WORK REQUIRED —
The material below contains a line with "end Sys2Proof.Machine" and a line with "have hft1 : 1 ≤ ft := Nat.le_add_left 1 _". Copy exactly those two lines and all lines between them.

SOURCE MATERIAL —
——

/-- ST_THETA_DEC behind its checks (R213). -/
theorem exec_stThetaDec_checked (hb : s.stereoBand b.toNat) (hr : s.regs.rc.ready .decode)
    (hq : decide (lowFourBits qb ≤ Config.qbMax) = true) :
    let q := lowFourBits qb
    exec (.stThetaDec b qb) s = perform (.stThetaDec b qb) s.frameBytes
      (rcDecode (2 ^ q + 1) s.regs.rc >>= fun r =>
        rcUpdate s.hw r.1 (r.1 + 1) (2 ^ q + 1) { coder := r.2, mem := s.mem } >>= fun x =>
        .ok { s with
          regs := { s.regs with
            rc := x.coder, res0 := regNat r.1
            st := setAngle (dequantize r.1 q) (s.mem.width b.toNat) s.regs.st } }) s := by
  obtain ⟨hm, hc, hlt⟩ := hb
  exact congrArg (fun body => perform (.stThetaDec b qb) s.frameBytes body s) <|
    (passed_stReq hm hc).trans <| (passed_rcReq hr).trans <| (passed_stBand hlt).trans (passed_check hq)

end Angle

end Sys2Proof.Machine

namespace Sys2Proof

open Machine

/-- Settles O50: ST_THETA_ENC ends as `rc_encode` of the quantized angle does. -/
theorem encodeAngle : Obligations.EncodeAngle := by
  intro s b qb hs hb hr hq15 q m sd tq theta n w v
  have hdata := (State.ok_iff.1 hs).1
  have hq : decide (lowFourBits qb ≤ Config.qbMax) = true := decide_eq_true hq15
  have htq : tq ≤ 2 ^ q := quantize_le q (angleFn_le s.hw.angle sd m)
  have hexec := exec_stThetaEnc_checked hb hr hq
  obtain ⟨hzero, hquarter, hbetween⟩ := trig_cases theta n
  obtain ⟨k, hk, hpass, hroom, hdone, hfault⟩ :=
    rcEncode_outcome hdata hr (symbols_le hq) (Nat.lt_succ_self tq) (Nat.succ_le_succ htq)
  refine ⟨htq, magnitude_le hb 0, magnitude_le hb 1, hzero, hquarter, hbetween, k, hk, hpass, hroom, fun f hf => ?_,
    fun code hcode => faultsWith_of_frameBody hexec ?_⟩
  · obtain ⟨y, hy, henc, hfront, hmem⟩ := hdone f hf
    exact ⟨y.coder, y.mem, completesWith_of_body hexec (run_bind_eq_ok.2 ⟨y, hy, rfl⟩), henc, hfront, hmem⟩
  · exact run_bind_eq_error.2 (.inl (hfault code hcode))

/-- Settles O51: ST_THETA_DEC commits the interval of one that it decoded. -/
theorem decodeAngle : Obligations.DecodeAngle := by
  intro s b qb hs hb hr hq15 q ft rate tq theta n w
  have hdata := (State.ok_iff.1 hs).1
  have hq : decide (lowFourBits qb ≤ Config.qbMax) = true := decide_eq_true hq15
  have hft : ft ≤ 65536 := symbols_le hq
  have hft1 : 1 ≤ ft := Nat.le_add_left 1 _
  obtain ⟨-, htq, hdec⟩ := rcDecode_ok hft1 hft (hdata.coder.decoder hr.1 hr.2.1).rng_gt
  obtain ⟨y, hy, hmem, ⟨k, hk, hpass, hrng, hval, hrem, hoffs, htotal, hcoder⟩, hframe⟩ :=
    rcUpdate_decoded (x := s.rcView) hdata.coder hr hft1 hft hdec
  obtain ⟨hzero, hquarter, hbetween⟩ := trig_cases theta n
  refine ⟨Nat.lt_succ_iff.1 htq, hzero, hquarter, hbetween, y.coder, k, hk,
    completesWith_of_body (exec_stThetaDec_checked hb hr hq) ?_,
    ⟨hpass, hrng, hval, hrem, hoffs, htotal, hcoder⟩, ?_⟩
  · exact run_bind_eq_ok.2 ⟨_, hdec, run_bind_eq_ok.2 ⟨y, hy, rfl⟩⟩
  · rw [hframe]
    exact ⟨rfl, rfl, rfl, rfl⟩

end Sys2Proof

/-! ### The sign of a band of width 2 -/

namespace Sys2Proof.Machine

theorem nonEdge_iff {st : Stereo} : st.nonEdge = true ↔ ¬ (st.theta.toNat = 0 ∨ st.theta.toNat = 16384) := by
  unfold Stereo.nonEdge
  simp only [Bool.and_eq_true, decide_eq_true_eq, not_or]
  exact Iff.rfl

/-- The cross product is negative when the first of its two products is the smaller (R218). -/
theorem crossNegative_eq (m : Memory) (j c : Nat) :
    m.crossNegative j c =
      decide (m.norm (2 * j + c) * m.norm (2 * j + 3 - c) < m.norm (2 * j + 2 + c) * m.norm (2 * j + 1 - c)) :=
  decide_eq_decide.2 sub_neg

/-- One more raw bit drains a full window alone (R116). -/
theorem flushCount_one {u : Nat} (hu : u ≤ 32) : flushCount u 1 = if u = 32 then 4 else 0 := by
  unfold flushCount
  split_ifs <;> omega

/-- One raw bit needs a refill, of four bytes, when the window is empty alone (R135). -/
theorem refillCount_one (u : Nat) : (if u < 1 then (24 - u) / 8 + 1 else 0) = if u = 0 then 4 else 0 := by
  split_ifs <;> omega

section Sign

variable {s : State} {b : Byte}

——

ANSWER TO THIS TASK —
end Sys2Proof.Machine

namespace Sys2Proof

open Machine

/-- Settles O50: ST_THETA_ENC ends as `rc_encode` of the quantized angle does. -/
theorem encodeAngle : Obligations.EncodeAngle := by
  intro s b qb hs hb hr hq15 q m sd tq theta n w v
  have hdata := (State.ok_iff.1 hs).1
  have hq : decide (lowFourBits qb ≤ Config.qbMax) = true := decide_eq_true hq15
  have htq : tq ≤ 2 ^ q := quantize_le q (angleFn_le s.hw.angle sd m)
  have hexec := exec_stThetaEnc_checked hb hr hq
  obtain ⟨hzero, hquarter, hbetween⟩ := trig_cases theta n
  obtain ⟨k, hk, hpass, hroom, hdone, hfault⟩ :=
    rcEncode_outcome hdata hr (symbols_le hq) (Nat.lt_succ_self tq) (Nat.succ_le_succ htq)
  refine ⟨htq, magnitude_le hb 0, magnitude_le hb 1, hzero, hquarter, hbetween, k, hk, hpass, hroom, fun f hf => ?_,
    fun code hcode => faultsWith_of_frameBody hexec ?_⟩
  · obtain ⟨y, hy, henc, hfront, hmem⟩ := hdone f hf
    exact ⟨y.coder, y.mem, completesWith_of_body hexec (run_bind_eq_ok.2 ⟨y, hy, rfl⟩), henc, hfront, hmem⟩
  · exact run_bind_eq_error.2 (.inl (hfault code hcode))

/-- Settles O51: ST_THETA_DEC commits the interval of one that it decoded. -/
theorem decodeAngle : Obligations.DecodeAngle := by
  intro s b qb hs hb hr hq15 q ft rate tq theta n w
  have hdata := (State.ok_iff.1 hs).1
  have hq : decide (lowFourBits qb ≤ Config.qbMax) = true := decide_eq_true hq15
  have hft : ft ≤ 65536 := symbols_le hq
  have hft1 : 1 ≤ ft := Nat.le_add_left 1 _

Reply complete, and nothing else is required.